College Board overhauls SAT I

    The SAT I, taken annually by three million students nationwide and by every student applying to the University of California, will get a substantial makeover during the next three years, eliminating analogies, adding an essay and testing students for the first time on Algebra II.

    The new test will first be administered in March 2005.

    The changes announced in June by the College Board, the nonprofit organization that oversees the SAT I, earned a passing grade from UC President Richard Atkinson.

    “”I am delighted by the College Board’s decision to alter the SAT I examination,”” he stated in a June 27 press release.

    Reactions at UCSD have also been optimistic.

    Mae Brown, director of admissions and outreach, called the changes “”a positive move,”” but was not surprised by the College Board’s overhaul.

    “”They’re very much in line with what we’re requiring students to do anyway,”” she said.

    She added that a writing exam would reflect the four years of English applicants are required to take in high school, and the addition of Algebra II subject matter, the three years or mathematics.

    Brown said it remains to be seen whether there will be significant changes in which the new SAT I is used in UCSD admissions.

    The UC Academic Senate’s Board of Admissions and Relations with Schools released a report in March calling for a standardized admissions test that would better reflect high school curricula and serve as a better predictor of college success.

    According to B.O.A.R.S. Chair and UCSD professor of chemistry Barbara Sawrey, the changes will do just that.

    “”The announced changes that the trustees of the College Board have approved for the SAT I test, and that the A.C.T. will make to their test, are all in accord with B.O.A.R.S.’s recommendations,”” Sawrey said.

    Atkinson has been vocal in his criticism of the usefulness of the SAT I in UC admissions, asserting it measured aptitude, not achievement, and was out of sync with what students actually needed to learn in order to be ready for college.

    “”We need standardized tests that bear a demonstrable relationship to what students actually study in the high school college-preparatory curriculum,”” he said. “”We also need to focus student attention on mastery of subject matter rather than mastery of test-taking skills.””

    College Board Associate Director of Public Affairs Kristin Carnahan said that while the SAT I changes are timed closely to Atkinson’s criticisms and the B.O.A.R.S. report, their seeds lie in a 1994 study done by the College Board.

    Many changes suggested by that study were made; some were not, but now are being implemented.

    “”What Atkinson said got us to be focused a little sooner on making those changes,”” Carnahan said.

    Changes will be made to both sections of the SAT I.

    According to the College Board, questions drawing upon material from Algebra II will be added to the Mathematics Reasoning Test to test students on subjects covered in a college-preparatory curriculum.

    What was once known as the Verbal Reasoning Test will now be renamed the Critical Reading Test. The name change reflects the shifted focus of the test away from aptitude-measuring analogies and toward questions based on close reading of texts.

    A writing section will also be added to the Critical Reading Test, half of which will be composed of multiple-choice questions on English grammar and usage.

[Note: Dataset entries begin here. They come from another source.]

/-! ## The band code -/

/-- The coding of samples (R47 to R52, R55, R57 to R60, R62): the neighbours of Table 3-2; prediction and
activity; the classes of Table 3-4; residual, reconstruction and mapped value; the run length; and what
Table 3-8 has the coder do at each sample: a regular word, its escape 9 bits, after a run's break or where
the activity is not 0, else a run word, its escape 15 bits; no word where the stream would pass 8 × raw
bits; at the row's end the next row. -/
def Obligations.SamplesCodedWithinTolerance : Prop :=
  (∀ c : Coding,
    let i := c.current.length
    (c.row = 0 → i = 0 → neighbours c = ⟨128, 128, 128⟩) ∧
    (∀ x, c.row = 0 → c.current.getLast? = some x → neighbours c = ⟨x, x, x⟩) ∧
    (∀ x, 0 < c.row → i = 0 → c.above[0]? = some x → neighbours c = ⟨x, x, x⟩) ∧
    (∀ x y z, 0 < c.row → c.current.getLast? = some x → c.above[i]? = some y →
      c.above[i - 1]? = some z → neighbours c = ⟨x, y, z⟩)) ∧
  (∀ g : Nat, (g = 0 → activityClass g = 0) ∧ (1 ≤ g → g ≤ 7 → activityClass g = 1) ∧
    (8 ≤ g → g ≤ 31 → activityClass g = 2) ∧ (32 ≤ g → activityClass g = 3)) ∧
  (∀ (tol : Nat) (v : Byte) (xs : List Byte), runLength tol v xs =
    (xs.takeWhile fun x => decide (|(x.toNat : Int) - v.toNat| ≤ tol)).length) ∧
  (∀ (tol raw n : Nat) (x : Byte) (xs : List Byte) (c : Coding) (out : List Bool),
    let g := neighbours c
    let k := activityClass (activity g)
    let q := quantise tol ((x.toNat : Int) - prediction g)
    let m := mapResidual q
    let len := runLength tol g.a (x :: xs)
    let regular := c.breakValue ≠ none ∨ activity g ≠ 0
    let word := if regular then codeWord 9 (riceRegular c.regular[k]) m else codeWord 15 (riceRun c.run) len
    let wrote := { c with bitCount := c.bitCount + word.length
                          check := checkOver c.check out.length (out ++ word) }
    encodeRest tol raw (n + 1) (x :: xs) c out =
      if 8 * raw < c.bitCount + word.length then ({ c with stopped := true }, out)
      else if regular then
        encodeRest tol raw n xs
          { wrote with regular := c.regular.set k (c.regular[k].update m)
                       current := c.current ++ [reconstruct tol (prediction g) q]
                       breakValue := none } (out ++ word)
      else
        encodeRest tol raw n ((x :: xs).drop len)
          { wrote with run := c.run.update len
                       current := c.current ++ List.replicate len g.a
                       breakValue := if len < xs.length + 1 then some g.a else none } (out ++ word)) ∧
  (∀ (tol raw n : Nat) (line : List Byte) (c : Coding) (out : List Bool),
    encodeRest tol raw (n + 1) [] c out =
        ({ c with row := c.row + 1, above := c.current, current := [] }, out) ∧
      (2 * line.length + 1 ≤ n → encodeLine tol raw line c out =
        if c.stopped then (c, out) else encodeRest tol raw n line c out)) ∧
  (∀ n : Neighbours,
    let a : Int := n.a.toNat
    let b : Int := n.b.toNat
    let c : Int := n.c.toNat
    prediction n = max (min a b) (min (max a b) (a + b - c)) ∧ 0 ≤ prediction n ∧
      prediction n ≤ 255 ∧ (activity n : Int) = |a - c| + |b - c| ∧ activity n ≤ 510) ∧
  ∀ (tol : Nat) (x : Byte) (p : Int), tol ≤ 7 → 0 ≤ p → p ≤ 255 →
    let e : Int := x.toNat - p
    let q := quantise tol e
    let r : Int := (reconstruct tol p q).toNat
    q = (if e < 0 then -1 else 1) * ((|e| + tol) / (2 * tol + 1)) ∧ |q * (2 * tol + 1) - e| ≤ tol ∧
      r = max 0 (min 255 (p + q * (2 * tol + 1))) ∧ |r - x.toNat| ≤ tol ∧
      (mapResidual q : Int) = (if 0 ≤ q then 2 * q else -2 * q - 1) ∧ mapResidual q ≤ 510 ∧
      unmapResidual (mapResidual q) = q

/-- Contexts, Rice parameters and code words (R45, R53 to R55): a plane-band begins with A = 4, N = 1 in all
five contexts and nothing coded or decoded; N stays in 1..31, k is the least that fits, a word is u one-bits,
a zero-bit and the low k bits, or the escape, and a decoder reads back every word, the escapes an encoder
never writes included. -/
def Obligations.CodeWordsReadBack : Prop :=
  (Coding.initial =
      { row := 0, above := [], current := [], regular := #v[⟨4, 1⟩, ⟨4, 1⟩, ⟨4, 1⟩, ⟨4, 1⟩]
        run := ⟨4, 1⟩, breakValue := none, bitCount := 0, stopped := false, check := 0xFFFF } ∧
    Decoding.initial =
      { entry := none, unitsRead := 0, unread := [], coding := Coding.initial, samples := []
        malformed := false }) ∧
  (∀ (c : Context) (v : Nat), 1 ≤ c.cnt → c.cnt ≤ 31 →
    let t := c.update v
    (1 ≤ t.cnt ∧ t.cnt ≤ 31) ∧
      (c.cnt < 31 → t = ⟨c.acc + v, c.cnt + 1⟩) ∧ (c.cnt = 31 → t = ⟨(c.acc + v) / 2, 16⟩)) ∧
  (∀ c : Context,
    (riceRegular c ≤ 7 ∧ (∀ j < riceRegular c, c.cnt * 2 ^ j < c.acc) ∧
      (riceRegular c < 7 → c.acc ≤ c.cnt * 2 ^ riceRegular c)) ∧
    (riceRun c ≤ 12 ∧ (∀ j < riceRun c, c.cnt * 2 ^ j < c.acc) ∧
      (riceRun c < 12 → c.acc ≤ c.cnt * 2 ^ riceRun c))) ∧
  ∀ (esc k v : Nat) (rest : List Bool), v < 2 ^ esc →
    let word := codeWord esc k v
    let low := fun n => (List.range n).map fun i => v.testBit (n - 1 - i)
    word = (if v / 2 ^ k < 16 then List.replicate (v / 2 ^ k) true ++ [false] ++ low k
      else List.replicate 16 true ++ low esc) ∧
      word.length = (if v / 2 ^ k < 16 then v / 2 ^ k + 1 + k else 16 + esc) ∧
      readWord esc k (word ++ rest) = some (v, word.length, rest) ∧
      (∀ n < word.length, readWord esc k (word.take n) = none) ∧
      readWord esc k (List.replicate 16 true ++ natBits esc v ++ rest) = some (v, 16 + esc, rest)

/-- When coding stops (R56, R61, R62, R64): the stream never passes 8 × raw bits, the bit count and the
running check follow it, and coding stops exactly when the whole stream, coded without the limit, would
pass it; else the two are the same. The stored bytes are the stream, most significant bits first, and zero
bits to the end of the last byte. -/
def Obligations.CodingStopsPastRawSize : Prop :=
  (∀ bits : List Bool,
    let n := (bits.length + 7) / 8
    (codedBytes bits).length = n ∧
      (codedBytes bits).flatMap byteBits = bits ++ List.replicate (8 * n - bits.length) false) ∧
  (∀ b : Byte, byteBits b = (List.range 8).map b.getMsbD) ∧
  ∀ (tol raw width : Nat) (rows : List (List Byte)), tol ≤ 7 → 1 ≤ width → width ≤ 16384 →
    (∀ row ∈ rows, row.length = width) →
    let x := encodeRows tol raw rows
    let whole := encodeRows tol (8 * width * rows.length) rows
    x.1.bitCount = x.2.length ∧ x.2.length ≤ 8 * raw ∧
      x.1.check = crc16 (packBytes (x.2.length / 8) x.2) ∧ whole.1.stopped = false ∧
      (x.1.stopped = true ↔ 8 * raw < whole.2.length) ∧ (x.1.stopped = false → x = whole)

/-- A decoder rebuilds what the encoder coded (R61, R63, R66, R93): fed its stored bytes unit by unit,
however they are cut into as many units as they span, a CODED plane-band comes back verified with every
sample within the tolerance of the composed one, a RAW one with the samples themselves; before the last unit
there is no outcome. -/
def Obligations.DecodeRebuildsWithinTolerance : Prop :=
  ∀ (tol width offset : Nat) (rows units : List (List Byte)), tol ≤ 7 → 1 ≤ width → width ≤ 16384 →
    rows ≠ [] → (∀ row ∈ rows, row.length = width) →
    let raw := width * rows.length
    let p : DecodeShape := ⟨width, rows.length, tol⟩
    let x := encodeRows tol raw rows
    let samples := rows.flatten
    let stored := units.flatten
    units.length = (offset + stored.length - 1) / 256 - offset / 256 + 1 →
    (x.1.stopped = false → stored = codedBytes x.2 →
      let e : IndexEntry := ⟨offset, stored.length, .coded, crc16 stored⟩
      (∀ n < units.length, decodeStored p e (units.take n) = none) ∧
      ∃ ys, decodeStored p e units = some (.verified ys) ∧ ys.length = samples.length ∧
        ∀ (i : Nat) (y : Byte), ys[i]? = some y →
          ∃ z : Byte, samples[i]? = some z ∧ |(y.toNat : Int) - z.toNat| ≤ tol) ∧
    (stored = samples →
      let e : IndexEntry := ⟨offset, raw, .raw, crc16 stored⟩
      (∀ n < units.length, decodeStored p e (units.take n) = none) ∧
        decodeStored p e units = some (.verified samples))

/-- The CRC-16 and the CRC-8 (R64, R65, R180): their values over the nine ASCII digits, and that the CRC-16
tells apart any two byte strings of one length that differ within 16 consecutive bits. -/
def Obligations.ChecksTellBurstsApart : Prop :=
  crc16 [0x31, 0x32, 0x33, 0x34, 0x35, 0x36, 0x37, 0x38, 0x39] = 0x29B1 ∧
  crc8 [0x31, 0x32, 0x33, 0x34, 0x35, 0x36, 0x37, 0x38, 0x39] = 0xF4 ∧
  ∀ (xs ys : List Byte) (k : Nat), xs.length = ys.length → xs ≠ ys →
    (xs.flatMap byteBits).take k = (ys.flatMap byteBits).take k →
    (xs.flatMap byteBits).drop (k + 16) = (ys.flatMap byteBits).drop (k + 16) →
    crc16 xs ≠ crc16 ys

/-- R65's sentence that the check detects every change of two bits within a plane-band of the largest size.
It fails for the CRC that R64 defines: two bits 32767 apart change it alike (log entry 21). -/
def Obligations.ChecksTellTwoBitsApart : Prop :=
  ∀ (xs : List Byte) (i j : Nat) (a b : Fin 8), xs.length ≤ 262144 → i < xs.length → j < xs.length →
    (i, a) ≠ (j, b) →
    let flip := fun (n : Nat) (c : Fin 8) (ys : List Byte) => ys.modify n (· ^^^ (1#8 <<< c.val))
    crc16 (flip i a (flip j b xs)) ≠ crc16 xs
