-- ==== Sys2Proof/Laws/State.lean ====
section
/-! SUPPORT. Which fields each named operation of the state leaves alone, one lemma a field. -/

namespace Sys2Proof.Machine

variable (s : State)

/-! ## `State.setPort` at one port leaves the others alone -/

@[simp] theorem State.setPort_compose_press (r : PortRec) : (s.setPort .compose r).press = s.press := rfl
@[simp] theorem State.setPort_compose_proof (r : PortRec) : (s.setPort .compose r).proof = s.proof := rfl
@[simp] theorem State.setPort_press_compose (r : PortRec) : (s.setPort .press r).compose = s.compose := rfl
@[simp] theorem State.setPort_press_proof (r : PortRec) : (s.setPort .press r).proof = s.proof := rfl
@[simp] theorem State.setPort_proof_compose (r : PortRec) : (s.setPort .proof r).compose = s.compose := rfl
@[simp] theorem State.setPort_proof_press (r : PortRec) : (s.setPort .proof r).press = s.press := rfl

/-! ## `State.setPort`: a port's record is replaced -/

@[simp] theorem State.setPort_pressLate (p : Port) (r : PortRec) : (s.setPort p r).pressLate = s.pressLate :=
  by cases p <;> rfl
@[simp] theorem State.setPort_proofLate (p : Port) (r : PortRec) : (s.setPort p r).proofLate = s.proofLate :=
  by cases p <;> rfl
@[simp] theorem State.setPort_pages (p : Port) (r : PortRec) : (s.setPort p r).pages = s.pages :=
  by cases p <;> rfl
@[simp] theorem State.setPort_freeRecords (p : Port) (r : PortRec) : (s.setPort p r).freeRecords = s.freeRecords :=
  by cases p <;> rfl
@[simp] theorem State.setPort_freeSet (p : Port) (r : PortRec) : (s.setPort p r).freeSet = s.freeSet :=
  by cases p <;> rfl
@[simp] theorem State.setPort_store (p : Port) (r : PortRec) : (s.setPort p r).store = s.store :=
  by cases p <;> rfl
@[simp] theorem State.setPort_undefinedDraws (p : Port) (r : PortRec) : (s.setPort p r).undefinedDraws = s.undefinedDraws :=
  by cases p <;> rfl
@[simp] theorem State.setPort_queue (p : Port) (r : PortRec) : (s.setPort p r).queue = s.queue :=
  by cases p <;> rfl
@[simp] theorem State.setPort_delivering (p : Port) (r : PortRec) : (s.setPort p r).delivering = s.delivering :=
  by cases p <;> rfl
@[simp] theorem State.setPort_encoder (p : Port) (r : PortRec) : (s.setPort p r).encoder = s.encoder :=
  by cases p <;> rfl
@[simp] theorem State.setPort_pressChannel (p : Port) (r : PortRec) : (s.setPort p r).pressChannel = s.pressChannel :=
  by cases p <;> rfl
@[simp] theorem State.setPort_proofChannel (p : Port) (r : PortRec) : (s.setPort p r).proofChannel = s.proofChannel :=
  by cases p <;> rfl
@[simp] theorem State.setPort_delivery (p : Port) (r : PortRec) : (s.setPort p r).delivery = s.delivery :=
  by cases p <;> rfl
@[simp] theorem State.setPort_view (p : Port) (r : PortRec) : (s.setPort p r).view = s.view :=
  by cases p <;> rfl
@[simp] theorem State.setPort_sched (p : Port) (r : PortRec) : (s.setPort p r).sched = s.sched :=
  by cases p <;> rfl
@[simp] theorem State.setPort_lastReading (p : Port) (r : PortRec) : (s.setPort p r).lastReading = s.lastReading :=
  by cases p <;> rfl
@[simp] theorem State.setPort_thermal (p : Port) (r : PortRec) : (s.setPort p r).thermal = s.thermal :=
  by cases p <;> rfl
@[simp] theorem State.setPort_mode (p : Port) (r : PortRec) : (s.setPort p r).mode = s.mode :=
  by cases p <;> rfl
@[simp] theorem State.setPort_retained (p : Port) (r : PortRec) : (s.setPort p r).retained = s.retained :=
  by cases p <;> rfl
@[simp] theorem State.setPort_pending (p : Port) (r : PortRec) : (s.setPort p r).pending = s.pending :=
  by cases p <;> rfl

/-! ## `State.updatePort` at one port leaves the others alone -/

@[simp] theorem State.updatePort_compose_press (f : PortRec → PortRec) : (s.updatePort .compose f).press = s.press := rfl
@[simp] theorem State.updatePort_compose_proof (f : PortRec → PortRec) : (s.updatePort .compose f).proof = s.proof := rfl
@[simp] theorem State.updatePort_press_compose (f : PortRec → PortRec) : (s.updatePort .press f).compose = s.compose := rfl
@[simp] theorem State.updatePort_press_proof (f : PortRec → PortRec) : (s.updatePort .press f).proof = s.proof := rfl
@[simp] theorem State.updatePort_proof_compose (f : PortRec → PortRec) : (s.updatePort .proof f).compose = s.compose := rfl
@[simp] theorem State.updatePort_proof_press (f : PortRec → PortRec) : (s.updatePort .proof f).press = s.press := rfl

/-! ## `State.updatePort`: a port's record is changed -/

@[simp] theorem State.updatePort_pressLate (p : Port) (f : PortRec → PortRec) : (s.updatePort p f).pressLate = s.pressLate :=
  by cases p <;> rfl
@[simp] theorem State.updatePort_proofLate (p : Port) (f : PortRec → PortRec) : (s.updatePort p f).proofLate = s.proofLate :=
  by cases p <;> rfl
@[simp] theorem State.updatePort_pages (p : Port) (f : PortRec → PortRec) : (s.updatePort p f).pages = s.pages :=
  by cases p <;> rfl
@[simp] theorem State.updatePort_freeRecords (p : Port) (f : PortRec → PortRec) : (s.updatePort p f).freeRecords = s.freeRecords :=
  by cases p <;> rfl
@[simp] theorem State.updatePort_freeSet (p : Port) (f : PortRec → PortRec) : (s.updatePort p f).freeSet = s.freeSet :=
  by cases p <;> rfl
@[simp] theorem State.updatePort_store (p : Port) (f : PortRec → PortRec) : (s.updatePort p f).store = s.store :=
  by cases p <;> rfl
@[simp] theorem State.updatePort_undefinedDraws (p : Port) (f : PortRec → PortRec) : (s.updatePort p f).undefinedDraws = s.undefinedDraws :=
  by cases p <;> rfl
@[simp] theorem State.updatePort_queue (p : Port) (f : PortRec → PortRec) : (s.updatePort p f).queue = s.queue :=
  by cases p <;> rfl
@[simp] theorem State.updatePort_delivering (p : Port) (f : PortRec → PortRec) : (s.updatePort p f).delivering = s.delivering :=
  by cases p <;> rfl
@[simp] theorem State.updatePort_encoder (p : Port) (f : PortRec → PortRec) : (s.updatePort p f).encoder = s.encoder :=
  by cases p <;> rfl
@[simp] theorem State.updatePort_pressChannel (p : Port) (f : PortRec → PortRec) : (s.updatePort p f).pressChannel = s.pressChannel :=
  by cases p <;> rfl
@[simp] theorem State.updatePort_proofChannel (p : Port) (f : PortRec → PortRec) : (s.updatePort p f).proofChannel = s.proofChannel :=
  by cases p <;> rfl
@[simp] theorem State.updatePort_delivery (p : Port) (f : PortRec → PortRec) : (s.updatePort p f).delivery = s.delivery :=
  by cases p <;> rfl
@[simp] theorem State.updatePort_view (p : Port) (f : PortRec → PortRec) : (s.updatePort p f).view = s.view :=
  by cases p <;> rfl
@[simp] theorem State.updatePort_sched (p : Port) (f : PortRec → PortRec) : (s.updatePort p f).sched = s.sched :=
  by cases p <;> rfl
@[simp] theorem State.updatePort_lastReading (p : Port) (f : PortRec → PortRec) : (s.updatePort p f).lastReading = s.lastReading :=
  by cases p <;> rfl
@[simp] theorem State.updatePort_thermal (p : Port) (f : PortRec → PortRec) : (s.updatePort p f).thermal = s.thermal :=
  by cases p <;> rfl
@[simp] theorem State.updatePort_mode (p : Port) (f : PortRec → PortRec) : (s.updatePort p f).mode = s.mode :=
  by cases p <;> rfl
@[simp] theorem State.updatePort_retained (p : Port) (f : PortRec → PortRec) : (s.updatePort p f).retained = s.retained :=
  by cases p <;> rfl
@[simp] theorem State.updatePort_pending (p : Port) (f : PortRec → PortRec) : (s.updatePort p f).pending = s.pending :=
  by cases p <;> rfl

/-! ## `State.setPortState` at one port leaves the others alone -/

@[simp] theorem State.setPortState_compose_press (x : PortState) : (s.setPortState .compose x).press = s.press := rfl
@[simp] theorem State.setPortState_compose_proof (x : PortState) : (s.setPortState .compose x).proof = s.proof := rfl
@[simp] theorem State.setPortState_press_compose (x : PortState) : (s.setPortState .press x).compose = s.compose := rfl
@[simp] theorem State.setPortState_press_proof (x : PortState) : (s.setPortState .press x).proof = s.proof := rfl
@[simp] theorem State.setPortState_proof_compose (x : PortState) : (s.setPortState .proof x).compose = s.compose := rfl
@[simp] theorem State.setPortState_proof_press (x : PortState) : (s.setPortState .proof x).press = s.press := rfl

/-! ## `State.setPortState`: a port changes state -/

@[simp] theorem State.setPortState_pressLate (p : Port) (x : PortState) : (s.setPortState p x).pressLate = s.pressLate :=
  by cases p <;> rfl
@[simp] theorem State.setPortState_proofLate (p : Port) (x : PortState) : (s.setPortState p x).proofLate = s.proofLate :=
  by cases p <;> rfl
@[simp] theorem State.setPortState_pages (p : Port) (x : PortState) : (s.setPortState p x).pages = s.pages :=
  by cases p <;> rfl
@[simp] theorem State.setPortState_freeRecords (p : Port) (x : PortState) : (s.setPortState p x).freeRecords = s.freeRecords :=
  by cases p <;> rfl
@[simp] theorem State.setPortState_freeSet (p : Port) (x : PortState) : (s.setPortState p x).freeSet = s.freeSet :=
  by cases p <;> rfl
@[simp] theorem State.setPortState_store (p : Port) (x : PortState) : (s.setPortState p x).store = s.store :=
  by cases p <;> rfl
@[simp] theorem State.setPortState_undefinedDraws (p : Port) (x : PortState) : (s.setPortState p x).undefinedDraws = s.undefinedDraws :=
  by cases p <;> rfl
@[simp] theorem State.setPortState_queue (p : Port) (x : PortState) : (s.setPortState p x).queue = s.queue :=
  by cases p <;> rfl
@[simp] theorem State.setPortState_delivering (p : Port) (x : PortState) : (s.setPortState p x).delivering = s.delivering :=
  by cases p <;> rfl
@[simp] theorem State.setPortState_encoder (p : Port) (x : PortState) : (s.setPortState p x).encoder = s.encoder :=
  by cases p <;> rfl
@[simp] theorem State.setPortState_pressChannel (p : Port) (x : PortState) : (s.setPortState p x).pressChannel = s.pressChannel :=
  by cases p <;> rfl
@[simp] theorem State.setPortState_proofChannel (p : Port) (x : PortState) : (s.setPortState p x).proofChannel = s.proofChannel :=
  by cases p <;> rfl
@[simp] theorem State.setPortState_delivery (p : Port) (x : PortState) : (s.setPortState p x).delivery = s.delivery :=
  by cases p <;> rfl
@[simp] theorem State.setPortState_view (p : Port) (x : PortState) : (s.setPortState p x).view = s.view :=
  by cases p <;> rfl
@[simp] theorem State.setPortState_sched (p : Port) (x : PortState) : (s.setPortState p x).sched = s.sched :=
  by cases p <;> rfl
@[simp] theorem State.setPortState_lastReading (p : Port) (x : PortState) : (s.setPortState p x).lastReading = s.lastReading :=
  by cases p <;> rfl
@[simp] theorem State.setPortState_thermal (p : Port) (x : PortState) : (s.setPortState p x).thermal = s.thermal :=
  by cases p <;> rfl
@[simp] theorem State.setPortState_mode (p : Port) (x : PortState) : (s.setPortState p x).mode = s.mode :=
  by cases p <;> rfl
@[simp] theorem State.setPortState_retained (p : Port) (x : PortState) : (s.setPortState p x).retained = s.retained :=
  by cases p <;> rfl
@[simp] theorem State.setPortState_pending (p : Port) (x : PortState) : (s.setPortState p x).pending = s.pending :=
  by cases p <;> rfl
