theorem BandBuffer.promote_eq_empty {x : BandBuffer} : x.promote d = .empty ↔ x = .empty := by
  cases x with
  | ready band planes =>
    rw [BandBuffer.promote]
    split <;> simp
  | _ => simp [BandBuffer.promote]

end Turns

/-! ## Buffers assigned the bands that remain (R98) -/

/-- A band that remains to be assigned: below the band count and the stop band (R98). -/
def PressChannel.Remains (c : PressChannel) (band : Nat) : Prop :=
  band < c.shape.bands ∧ ∀ n, c.stopBand = some n → band < n

theorem PressChannel.belowStop_iff (c : PressChannel) (band : Nat) :
    c.belowStop band = true ↔ ∀ n, c.stopBand = some n → band < n := by
  cases stop : c.stopBand <;> simp [PressChannel.belowStop, stop]

variable {c : PressChannel} {k : BufferId}

/-- An EMPTY buffer with a band left begins to decode it. -/
theorem PressChannel.assign_empty (idle : c.buffer k = .empty) (room : c.Remains c.nextBand) : c.assign k =
    { c.setBuffer k (.decoding c.nextBand 0 Decoding.initial []) with nextBand := c.nextBand + 1 } :=
  if_pos ⟨idle, room.1, (c.belowStop_iff _).mpr room.2⟩

theorem PressChannel.assign_full (none : ¬ c.Remains c.nextBand) : c.assign k = c :=
  if_neg fun ⟨_, room, stop⟩ => none ⟨room, (c.belowStop_iff _).mp stop⟩

theorem PressChannel.assign_busy (busy : c.buffer k ≠ .empty) : c.assign k = c := if_neg fun ⟨idle, _⟩ => busy idle

theorem PressChannel.Remains.pred {band : Nat} (room : c.Remains (band + 1)) : c.Remains band :=
  ⟨Nat.lt_of_succ_lt room.1, fun n stop => Nat.lt_of_succ_lt (room.2 n stop)⟩

/-- An assignment changes the next band and the buffers alone. -/
theorem PressChannel.assignAll_frame (c : PressChannel) : c.assignAll = { c with
    nextBand := c.assignAll.nextBand, bufferA := c.assignAll.bufferA, bufferB := c.assignAll.bufferB } := by
  have frame (c : PressChannel) (k : BufferId) : c.assign k = { c with
      nextBand := (c.assign k).nextBand, bufferA := (c.assign k).bufferA, bufferB := (c.assign k).bufferB } := by
    rw [PressChannel.assign]
    split
    · cases k <;> rfl
    · rfl
  rw [PressChannel.assignAll, frame (c.assign .a), frame c]

theorem PressChannel.buffer_assign_ne {j : BufferId} (other : k ≠ j) (c : PressChannel) :
    (c.assign k).buffer j = c.buffer j := by
  rw [PressChannel.assign]
  split
  · exact (c.buffer_setBuffer ..).trans (if_neg other.symm)
  · rfl

/-- With one buffer at work, the other alone is assigned. -/
theorem PressChannel.assignAll_other {j : BufferId} (other : k ≠ j) (busy : c.buffer j ≠ .empty) :
    c.assignAll = c.assign k := by
  have kept := PressChannel.buffer_assign_ne other c
  rw [PressChannel.assignAll]
  cases k with
  | a => cases j with
    | a => exact absurd rfl other
    | b => exact PressChannel.assign_busy (kept ▸ busy)
  | b => cases j with
    | a => rw [PressChannel.assign_busy busy]
    | b => exact absurd rfl other

theorem PressChannel.assignAll_full (none : ¬ c.Remains c.nextBand) : c.assignAll = c := by
  rw [PressChannel.assignAll, PressChannel.assign_full none, PressChannel.assign_full none]

/-- The first of the bands that remain goes to buffer A, the second to buffer B, if there is one. -/
theorem PressChannel.assignAll_empty (idleA : c.bufferA = .empty) (idleB : c.bufferB = .empty)
    (room : c.Remains c.nextBand) :
    let one : PressChannel :=
      { c with bufferA := .decoding c.nextBand 0 Decoding.initial [], nextBand := c.nextBand + 1 }
    (¬ c.Remains (c.nextBand + 1) → c.assignAll = one) ∧
    (c.Remains (c.nextBand + 1) → c.assignAll =
      { one with bufferB := .decoding (c.nextBand + 1) 0 Decoding.initial [], nextBand := c.nextBand + 2 }) := by
  intro one
  have first : c.assign .a = one := PressChannel.assign_empty idleA room
  rw [PressChannel.assignAll, first]
  exact ⟨fun last => PressChannel.assign_full (c := one) last, fun more => PressChannel.assign_empty (c := one) idleB more⟩

/-! ## A band completion (R100) -/

/-- The channel once the SENDING buffer is emptied and the other has taken its turn (R100, steps 1 and 2). -/
def PressChannel.turned (d : Delivery) (c : PressChannel) : PressChannel :=
  (c.mapBuffers (·.endSending)).mapBuffers (·.promote d)

theorem PressChannel.completeBand_eq (d : Delivery) (c : PressChannel) : c.completeBand d = (c.turned d).assignAll := rfl

theorem PressChannel.turned_sending {band : Nat} {planes : List (List Byte)} (sending : c.buffer k = .sending band planes)
    (d : Delivery) : (c.turned d).buffer k = .empty := by
  rw [PressChannel.turned, PressChannel.buffer_mapBuffers, PressChannel.buffer_mapBuffers, sending]
  rfl

/-- A buffer that was not SENDING takes its turn. -/
theorem PressChannel.turned_other (other : ∀ band planes, c.buffer k ≠ .sending band planes) (d : Delivery) :
    (c.turned d).buffer k = (c.buffer k).promote d := by
  rw [PressChannel.turned, PressChannel.buffer_mapBuffers, PressChannel.buffer_mapBuffers,
    BandBuffer.endSending_other other]

theorem BufferId.eq_or_eq {k j : BufferId} (other : k ≠ j) (i : BufferId) : i = k ∨ i = j := by
  cases k <;> cases j <;> cases i <;> simp at other ⊢

end Sys2Proof.Machine

section

open Sys2Proof Sys2Proof.Machine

    The other half will be an impromtu essay in which the student responds to an open-ended question — a format that may sound familiar to UC students.

    “”The SAT II writing test has given us the basis for now developing a new SAT I writing component,”” Caperton said.

    Carnahan said the nature of the writing prompt had yet to be determined, but it might require students to write argumentative or persuasive essays.

    The essay will be scored on a scale of one to six by two human readers and evaluated on mechanics and organization, not creativity or flair.

    Despite these differences, Carnahan said, scores on the current test and the new test should more or less equalize, and a student who scores well on one should score well on the other.

    The new test will be developed by Educational Testing Services, which is based in Princeton, NJ. New questions will be researched and tested over the next three years.

    Carnahan said she expected the price of registration for the test to rise from $2 to $10.